RNA from primary dermal fibroblasts from 2 patients (V.I (F1) and V.5 (F1)), and 2 unrelated wild types (WT1 and WT2) was extracted using the RNeasy Mini Kit (Qiagen). After measuring RNA quantity and integrity using the Agilent Bioanalyzer 2100 (Agilent Technologies), libraries were sequenced on a Illumina HiSeq/Novaseq sequencer. Reads were aligned to the GRCh38.p12 human reference genome using STAR v2.5.3a (Dobin et al, 2013) with default parameters in paired-end mode.
For differential gene expression analysis, we quantified the transcript abundance of the annotated genes from GENCODE v28 (Frankish et al, 2019) using HTSeq v0.11.4 (Anders et al, 2015) in “union” mode.
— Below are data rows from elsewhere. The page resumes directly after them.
-- ==== Sys2Proof/Machine/Dict.lean ====
section
/-! DEFINITION. The object dictionary (R344 to R351, R362, R363 and the entry tables of every
chapter): keys, entries, access kinds, ranges, and the reading and writing of one numeric entry. -/

namespace Sys2Proof.Machine

open Sys2Proof

/-- Access kinds (Table ODP-2). -/
inductive Acs where
  | ro | rw | rwr | wo | rwm
  deriving DecidableEq, Repr

/-- The shape of a Range column (R351). `zstep`, `zle` and `pow2` allow 0 besides their interval. -/
inductive Rng where
  | any
  | le (lo hi : Nat)
  | step (lo hi st : Nat)
  | zstep (lo hi st : Nat)
  | zle (lo hi : Nat)
  | pow2 (lo hi : Nat)
  | enum (n : Nat)
  | list (vs : List Nat)
  | tbuf
  | hbm4k
  | midNone
  | tail
  | mbxPid
  deriving DecidableEq, Repr

/-- One entry: type code and bytes (Table ODP-1), access, default, range, retained, and the reserved
bits that a write clears (R9). -/
structure Entry where
  ty : Nat
  size : Nat
  acs : Acs
  dflt : Nat
  rng : Rng
  ret : Bool
  rsv : Nat
  deriving DecidableEq, Repr

/-! ### Keys of the fixed entries (256 × index + sub-index) -/

namespace K

def orderCode : Nat := 256 * 0x1000 + 1
def stepping : Nat := 256 * 0x1000 + 2
def serial : Nat := 256 * 0x1000 + 3
def fwVersion : Nat := 256 * 0x1000 + 4
def moduleState : Nat := 256 * 0x1000 + 5
def maAddr : Nat := 256 * 0x1001 + 1
def maPrefix : Nat := 256 * 0x1001 + 2
def mbAddr : Nat := 256 * 0x1001 + 3
def mbPrefix : Nat := 256 * 0x1001 + 4
def maLink : Nat := 256 * 0x1001 + 5
def mbLink : Nat := 256 * 0x1001 + 6
def mgrKeyHash : Nat := 256 * 0x1002 + 1
def sessionsOpen : Nat := 256 * 0x1003 + 1
def mdpDrops : Nat := 256 * 0x1003 + 2
def mdpAuthFails : Nat := 256 * 0x1003 + 3
def mdpDuplicates : Nat := 256 * 0x1003 + 4
def mid : Nat := 256 * 0x2000 + 1
def meshN : Nat := 256 * 0x2000 + 2
def joinMode : Nat := 256 * 0x2000 + 3
def stateRequest : Nat := 256 * 0x2001 + 1
def homesMoved : Nat := 256 * 0x2001 + 2
def tierCacheSize : Nat := 256 * 0x2010 + 1
def tierPinned : Nat := 256 * 0x2010 + 2
def wm1 : Nat := 256 * 0x2020 + 1
def wm2 : Nat := 256 * 0x2020 + 2
def wm3 : Nat := 256 * 0x2020 + 3
def wmHyst : Nat := 256 * 0x2020 + 4
def freeCells0 : Nat := 256 * 0x2020 + 5
def freeCells1 : Nat := 256 * 0x2020 + 6
def freeCells2 : Nat := 256 * 0x2020 + 7
def freeCells3 : Nat := 256 * 0x2020 + 8
def tbufBase : Nat := 256 * 0x2021 + 1
def tbufCount : Nat := 256 * 0x2021 + 2
def tbufFree : Nat := 256 * 0x2021 + 3
def arbQuantum2 : Nat := 256 * 0x2022 + 1
def arbQuantum5 : Nat := 256 * 0x2022 + 2
def arbQuantum6 : Nat := 256 * 0x2022 + 3
def arbQuantum7 : Nat := 256 * 0x2022 + 4
def analysisPort : Nat := 256 * 0x2023 + 1
def shadowPartner : Nat := 256 * 0x2040 + 1
def shadowPeriod : Nat := 256 * 0x2040 + 2
def shadowMinTiles : Nat := 256 * 0x2040 + 3
def shadowFeed : Nat := 256 * 0x2040 + 4
def faultDeclare : Nat := 256 * 0x2040 + 5
def idleAfter : Nat := 256 * 0x4030 + 1
def remapBer : Nat := 256 * 0x4030 + 2
def qualPhase : Nat := 256 * 0x4030 + 3
def qualNow : Nat := 256 * 0x4030 + 4
def qualStatus : Nat := 256 * 0x4030 + 5
def qualLast : Nat := 256 * 0x4030 + 6
def routeGen : Nat := 256 * 0x4120 + 1
def routeState : Nat := 256 * 0x4120 + 2
def routeDrain : Nat := 256 * 0x4120 + 3
def routeSwap : Nat := 256 * 0x4120 + 4
def routeDefault : Nat := 256 * 0x4120 + 5
def peerMask : Nat := 256 * 0x4121 + 1
def peerLost : Nat := 256 * 0x4121 + 2
def sdActive0 : Nat := 256 * 0x5001 + 1
def sdActive1 : Nat := 256 * 0x5001 + 2
def sdActive2 : Nat := 256 * 0x5001 + 3
def sdActive3 : Nat := 256 * 0x5001 + 4
def sparesUsed : Nat := 256 * 0x5002 + 1
def residueRetries : Nat := 256 * 0x5003 + 1
def retirements : Nat := 256 * 0x5003 + 2
def flowLoad : Nat := 256 * 0x5010 + 1
def flowLaunch : Nat := 256 * 0x5010 + 2
def flowAbort : Nat := 256 * 0x5010 + 3
def flowUnload : Nat := 256 * 0x5010 + 4
def flowsLoaded : Nat := 256 * 0x5011 + 1
def flowLoadsRefused : Nat := 256 * 0x5011 + 2
def snapAt : Nat := 256 * 0x6200 + 1
def snapTime : Nat := 256 * 0x6200 + 2
def snapState : Nat := 256 * 0x6200 + 3
def sampleRingBase : Nat := 256 * 0x6201 + 1
def sampleRingEntries : Nat := 256 * 0x6201 + 2
def sampleRingHead : Nat := 256 * 0x6201 + 3
def sampleRingTail : Nat := 256 * 0x6201 + 4
def samplesLost : Nat := 256 * 0x6201 + 5
def rtNow : Nat := 256 * 0x7000 + 1
def lockState : Nat := 256 * 0x7001 + 1
def rootMid : Nat := 256 * 0x7001 + 2
def rootOffset : Nat := 256 * 0x7001 + 3
def lockLosses : Nat := 256 * 0x7001 + 4
def refSelect : Nat := 256 * 0x7002 + 1
def refMode : Nat := 256 * 0x7002 + 2
def refaStatus : Nat := 256 * 0x7002 + 3
def refbStatus : Nat := 256 * 0x7002 + 4
def refSwitches : Nat := 256 * 0x7002 + 5
def epochTai : Nat := 256 * 0x7003 + 1
def rtSet : Nat := 256 * 0x7003 + 2
def frameLog2 : Nat := 256 * 0x7004 + 1
def sluiceLoad : Nat := 256 * 0x7005 + 1
def sluiceRemove : Nat := 256 * 0x7005 + 2
def sluiceCommit : Nat := 256 * 0x7005 + 3
def sluiceSwitched : Nat := 256 * 0x7005 + 4
def setsActive : Nat := 256 * 0x7006 + 1
def entriesActive : Nat := 256 * 0x7006 + 2
def overruns : Nat := 256 * 0x7007 + 1
def lastOverrun : Nat := 256 * 0x7007 + 2
def powerCap : Nat := 256 * 0x8000 + 1
def capAtRestore : Nat := 256 * 0x8000 + 2
def inputPower : Nat := 256 * 0x8000 + 3
def inputVoltage : Nat := 256 * 0x8000 + 4
def powerStage : Nat := 256 * 0x8000 + 5
def capsBelowFloor : Nat := 256 * 0x8000 + 6
def emergency : Nat := 256 * 0x8001 + 1
def emergencyEvents : Nat := 256 * 0x8001 + 2
def operatingPoint : Nat := 256 * 0x8002 + 1
def tJunctionMax : Nat := 256 * 0x8003 + 1
def coolantIn : Nat := 256 * 0x8003 + 2
def coolantOut : Nat := 256 * 0x8003 + 3
def inputLosses : Nat := 256 * 0x8004 + 1
def fuseTrips : Nat := 256 * 0x8004 + 2
def deviceCert : Nat := 256 * 0x9000 + 1
def deviceKey : Nat := 256 * 0x9000 + 2
def partCreate : Nat := 256 * 0x9002 + 1
def partClose : Nat := 256 * 0x9002 + 2
def ownGrant : Nat := 256 * 0x9002 + 3
def ownRelease : Nat := 256 * 0x9002 + 4
def zeroRate : Nat := 256 * 0x9003 + 1
def clampCount : Nat := 256 * 0xA000 + 1
def restoreResult : Nat := 256 * 0xA002 + 1
def restoreGen : Nat := 256 * 0xA002 + 2
def commits : Nat := 256 * 0xA002 + 3
def hostLost : Nat := 256 * 0xA010 + 1
def hlReports : Nat := 256 * 0xA010 + 2
def hlLast : Nat := 256 * 0xA010 + 3
def recallTimeouts : Nat := 256 * 0xA010 + 4
def mirrorDegraded : Nat := 256 * 0xA011 + 1
def tierMoveErrors : Nat := 256 * 0xA011 + 2
def cellPtrErrors : Nat := 256 * 0xA020 + 1
def tbufPtrErrors : Nat := 256 * 0xA020 + 2
def tbufRefRefused : Nat := 256 * 0xA020 + 3
def badTailDiscards : Nat := 256 * 0xA020 + 4
def badTailMarked : Nat := 256 * 0xA020 + 5
def framesParked : Nat := 256 * 0xA020 + 6
def resends : Nat := 256 * 0xA030 + 1
def dupDrops : Nat := 256 * 0xA030 + 2
def e2eCrcFails : Nat := 256 * 0xA030 + 3
def staleDrops : Nat := 256 * 0xA030 + 4
def budgetExhausted : Nat := 256 * 0xA030 + 5
def peersLost : Nat := 256 * 0xA030 + 6
def lastPeerLost : Nat := 256 * 0xA030 + 7
def teardownReports : Nat := 256 * 0xA040 + 1
def tdLast : Nat := 256 * 0xA040 + 2
def lateFrames : Nat := 256 * 0xA040 + 3
def ovfReports : Nat := 256 * 0xA050 + 1
def ovfLast : Nat := 256 * 0xA050 + 2
def faultCount : Nat := 256 * 0xA060 + 1
def shadowResult : Nat := 256 * 0xA070 + 1
def shadowStats : Nat := 256 * 0xA070 + 2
Significant changes between the conditions were tested using DESeq2 v1.25.4 (Love et al, 2014). We defined genes as significantly dysregulated when they had an FDR adjusted P-value of <0.05. For alternative splicing analysis, we focused on alternative exon inclusion and exclusion events between wild-type and patient samples. After read mapping, we identified all exons from GENCODE v28 annotation (Frankish et al, 2019) showing an “exon inclusion level” difference of at least 10% using rMATs v3.1.0 (Shen et al, 2014). The “exon inclusion level” of an exon describes the fraction of reads accounting for the inclusion of the exon. We defined alternative exon usage as an event between conditions with a significant (FDR < 0.05) difference in the “exon inclusion level”. Splicing events that were supported by less than 5 reads were excluded.
For spike-in NET-seq (SI-NET-seq), 15 × 106 primary dermal fibroblasts were mixed with 3 × 106 murine NIH 3T3 cells. Murine NIH 3T3 cells served as spike-in controls. The cells were tested negative for mycoplasma. All subsequent steps of the SI-NET-seq experiments were performed as recently described (Arnold et al, 2021) with the following modification. For reverse transcription of nascent RNAs, the SuperScript IV Reverse Transcriptase (ThermoFisher) was used.
Processing of SI-NET-seq data was performed as previously described (Arnold et al, 2021) with some modifications. Briefly, adaptor sequences and unique molecular identifiers (UMIs) were trimmed by cutadapt v2.4 (Martin, 2011) and a custom python script, which preserves information of UMI sequences for the corresponding reads. The obtained reads were aligned to a joined reference genome from human GRCh38.p12 and mouse GRCm38.p6 using the STAR v2.5.3a aligner (Dobin et al, 2013). For uniquely mapped reads, the position corresponding to the 3′-end of the nascent RNA fragment was recorded. We excluded reads that originated from reverse transcription mispriming and from PCR duplication using the UMI sequence information as described previously (Gajos et al, 2021). Additionally, sequenced splicing intermediates were excluded. We masked regions that were transcribed by Pol I and III, as well as loci of short chromatin-associated RNAs, which were extracted from annotations in GENCODE v28/v29 (Frankish et al, 2019; mouse: M18 and M22), RefSeq v109 (O'Leary et al, 2016), miRBase v22.1 (Kozomara et al, 2019) and the UCSC's RepeatMasker (Jurka et al, 2005). In the final step of data processing, we split the spiked-in mouse observations from sample observations.
We statistically tested the significance of changes in the Pol II occupancy. First, we quantified the Pol II occupancy at actively transcribed genes using SI-NET-seq data. Active genes had a calculated TPM value of at least one using RSEM v1.3.1 (Li & Dewey, 2011) quantifications from wild-type RNA-seq data. Second, we tested for significant changes in the Pol II occupancy using DEseq2 v1.25.4 (Love et al, 2014). For data normalization, we calculated the “Relative Log Expression” on Pol II occupancy measurements from spiked-in mouse cells. Quantification of Pol II occupancy in mouse was calculated as for sample observations. To define actively transcribed genes, we used RNA-seq data available for NIH3T3 mouse cells (ENCODE: ENCSR000CLW) (Davis et al, 2018). Changes in the Pol II occupancy at genes with an FDR adjusted P-value of 0.05 or smaller were considered significant.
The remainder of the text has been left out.